Binding affinity of phytoconstituents with receptor binding domain of spike protein (S-RBD)
The phytoconstituents that bind to S-RBD are asparoside-C (− 7.16 kcal/mol), asparoside-D (− 7.06 kcal/mol), and shatavarin-I (− 6.52 kcal/mol) [35]. Literature reports that some well-known synthetic drugs that bind to S-RBD are azithromycin (− 7.0 kcal/mol), chloroquine (− 4.2 kcal/mol), and hydroxychloroquine (− 4.9 kcal/mol) [31]. This suggests that asparoside-C, asparoside-D, and shatavarin-I probably have similar binding energy when compared to the synthetic drug. However, a check-in drug-likeness for asparoside-C using the Molsoft database (www.molsoft.com/mprop/) suggested that there were three penalties of Lipin’s key rule of 5 with molecular weight 1212.61 (> 500), number of HBA 27 (> 10), and number of HBD 15 (> 5). Asparoside-D showed three penalties with molecular weight 1198.60 (> 500), number of HBA 27 (> 10), and number of HBD: 16 (> 5). Similarly, Shatavarin-I also showed 3 penalties of Lipin’s key rule of 5 with molecular weight 1066.56 (> 500), number of HBA 23 (> 10), and number of HBD 14 (> 5). Therefore, all three phytoconstituents must be chemically modified in the future for further studies to treat SARS-CoV-2.
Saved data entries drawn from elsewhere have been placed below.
-- ==== Sys2Proof/Laws/State.lean ====
section
/-! SUPPORT. One lemma per field of the state and per single update: what the update leaves as it was, and what it writes. -/

namespace Sys2Proof.Machine

variable (s : State)


@[simp] theorem setWarp_clock (w : Nat) (x : Warp) : (setWarp s w x).clock = s.clock := rfl
@[simp] theorem setWarp_gtime (w : Nat) (x : Warp) : (setWarp s w x).gtime = s.gtime := rfl
@[simp] theorem setWarp_tick (w : Nat) (x : Warp) : (setWarp s w x).tick = s.tick := rfl
@[simp] theorem setWarp_frac (w : Nat) (x : Warp) : (setWarp s w x).frac = s.frac := rfl
@[simp] theorem setWarp_chosen (w : Nat) (x : Warp) : (setWarp s w x).chosen = s.chosen := rfl
@[simp] theorem setWarp_free (w : Nat) (x : Warp) : (setWarp s w x).free = s.free := rfl
@[simp] theorem setWarp_next (w : Nat) (x : Warp) : (setWarp s w x).next = s.next := rfl
@[simp] theorem setWarp_cur (w : Nat) (x : Warp) : (setWarp s w x).cur = s.cur := rfl
@[simp] theorem setWarp_pairing (w : Nat) (x : Warp) : (setWarp s w x).pairing = s.pairing := rfl
@[simp] theorem setWarp_second (w : Nat) (x : Warp) : (setWarp s w x).second = s.second := rfl
@[simp] theorem setWarp_msg (w : Nat) (x : Warp) : (setWarp s w x).msg = s.msg := rfl
@[simp] theorem setWarp_net (w : Nat) (x : Warp) : (setWarp s w x).net = s.net := rfl
@[simp] theorem setWarp_inbox (w : Nat) (x : Warp) : (setWarp s w x).inbox = s.inbox := rfl
@[simp] theorem setWarp_msix (w : Nat) (x : Warp) : (setWarp s w x).msix = s.msix := rfl
@[simp] theorem setWarp_hostData (w : Nat) (x : Warp) : (setWarp s w x).hostData = s.hostData := rfl
@[simp] theorem setWarp_peerData (w : Nat) (x : Warp) : (setWarp s w x).peerData = s.peerData := rfl
@[simp] theorem setWarp_warps (w : Nat) (x : Warp) : (setWarp s w x).warps = mapSet s.warps w x := rfl
@[simp] theorem setWarp_groups (w : Nat) (x : Warp) : (setWarp s w x).groups = s.groups := rfl
@[simp] theorem setWarp_launches (w : Nat) (x : Warp) : (setWarp s w x).launches = s.launches := rfl
@[simp] theorem setWarp_ops (w : Nat) (x : Warp) : (setWarp s w x).ops = s.ops := rfl
@[simp] theorem setWarp_mem (w : Nat) (x : Warp) : (setWarp s w x).mem = s.mem := rfl
@[simp] theorem setWarp_errors (w : Nat) (x : Warp) : (setWarp s w x).errors = s.errors := rfl
@[simp] theorem setWarp_l1 (w : Nat) (x : Warp) : (setWarp s w x).l1 = s.l1 := rfl
@[simp] theorem setWarp_cc (w : Nat) (x : Warp) : (setWarp s w x).cc = s.cc := rfl
@[simp] theorem setWarp_wbuf (w : Nat) (x : Warp) : (setWarp s w x).wbuf = s.wbuf := rfl
@[simp] theorem setWarp_owner (w : Nat) (x : Warp) : (setWarp s w x).owner = s.owner := rfl
@[simp] theorem setWarp_pushOut (w : Nat) (x : Warp) : (setWarp s w x).pushOut = s.pushOut := rfl
@[simp] theorem setWarp_sectorMod (w : Nat) (x : Warp) : (setWarp s w x).sectorMod = s.sectorMod := rfl
@[simp] theorem setWarp_pushWaits (w : Nat) (x : Warp) : (setWarp s w x).pushWaits = s.pushWaits := rfl
@[simp] theorem setWarp_acquired (w : Nat) (x : Warp) : (setWarp s w x).acquired = s.acquired := rfl
@[simp] theorem setWarp_staleBefore (w : Nat) (x : Warp) : (setWarp s w x).staleBefore = s.staleBefore := rfl
@[simp] theorem setWarp_hostHeld (w : Nat) (x : Warp) : (setWarp s w x).hostHeld = s.hostHeld := rfl
@[simp] theorem setWarp_hostLines (w : Nat) (x : Warp) : (setWarp s w x).hostLines = s.hostLines := rfl
@[simp] theorem setWarp_hostDirty (w : Nat) (x : Warp) : (setWarp s w x).hostDirty = s.hostDirty := rfl
@[simp] theorem setWarp_bisnps (w : Nat) (x : Warp) : (setWarp s w x).bisnps = s.bisnps := rfl
@[simp] theorem setWarp_granted (w : Nat) (x : Warp) : (setWarp s w x).granted = s.granted := rfl
@[simp] theorem setWarp_tlb (w : Nat) (x : Warp) : (setWarp s w x).tlb = s.tlb := rfl
@[simp] theorem setWarp_parks (w : Nat) (x : Warp) : (setWarp s w x).parks = s.parks := rfl
@[simp] theorem setWarp_stalls (w : Nat) (x : Warp) : (setWarp s w x).stalls = s.stalls := rfl
@[simp] theorem setWarp_recWaits (w : Nat) (x : Warp) : (setWarp s w x).recWaits = s.recWaits := rfl
@[simp] theorem setWarp_engineWaits (w : Nat) (x : Warp) : (setWarp s w x).engineWaits = s.engineWaits := rfl
@[simp] theorem setWarp_copies (w : Nat) (x : Warp) : (setWarp s w x).copies = s.copies := rfl
@[simp] theorem setWarp_copySlots (w : Nat) (x : Warp) : (setWarp s w x).copySlots = s.copySlots := rfl
@[simp] theorem setWarp_freed (w : Nat) (x : Warp) : (setWarp s w x).freed = s.freed := rfl
@[simp] theorem setWarp_tags (w : Nat) (x : Warp) : (setWarp s w x).tags = s.tags := rfl
@[simp] theorem setWarp_carve (w : Nat) (x : Warp) : (setWarp s w x).carve = s.carve := rfl
@[simp] theorem setWarp_arrays (w : Nat) (x : Warp) : (setWarp s w x).arrays = s.arrays := rfl
@[simp] theorem setWarp_regions (w : Nat) (x : Warp) : (setWarp s w x).regions = s.regions := rfl
@[simp] theorem setWarp_tickets (w : Nat) (x : Warp) : (setWarp s w x).tickets = s.tickets := rfl
@[simp] theorem setWarp_graphs (w : Nat) (x : Warp) : (setWarp s w x).graphs = s.graphs := rfl
@[simp] theorem setWarp_ifaces (w : Nat) (x : Warp) : (setWarp s w x).ifaces = s.ifaces := rfl
@[simp] theorem setWarp_colls (w : Nat) (x : Warp) : (setWarp s w x).colls = s.colls := rfl
@[simp] theorem setWarp_refill (w : Nat) (x : Warp) : (setWarp s w x).refill = s.refill := rfl
@[simp] theorem setWarp_sys (w : Nat) (x : Warp) : (setWarp s w x).sys = s.sys := rfl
Binding affinity of phytoconstituents with E protein
As per the literature, we found 3 phytoconstituents that act on the E protein target, viz., belachinal (− 11.46 kcal/mol), macaflavanone E (− 11.07 kcal/mol), and vibsanol B (− 11.01 kcal/mol) [36]. Moreover, some of the synthetic antiviral drugs that bind to E protein include glecaprevir (− 11.8 kcal/mol), saquinavir (− 10.7 kcal/mol), and simeprevir (− 11.3 kcal/mol) [37]. This suggests that belachinal binding energy towards E protein is more or less similar to that of the reported synthetic drugs. However, a check-in drug-likeness for belachinal using Molsoft database (www.molsoft.com/mprop/) suggested that there is only one penalty of Lipin’s key rule of 5 with mol logP 5.78 (> 5). Therefore, the phytoconstituents like belachinal can be chemically modified and approached for studying anti-SARS-CoV-2 properties. In addition, compounds like macaflavanone E and vibsanol B (Fig. 5) have similar binding energy to synthetic drugs that bind to E protein. Moreover, it passes the drug-likeness. However, there was no evidence of its preclinical or clinical studies to determine its effect on SARS-CoV-2, creating a major gap in research. Hence, macaflavanone E and vibsanol B can be further explored for their effect on SARS-CoV-2.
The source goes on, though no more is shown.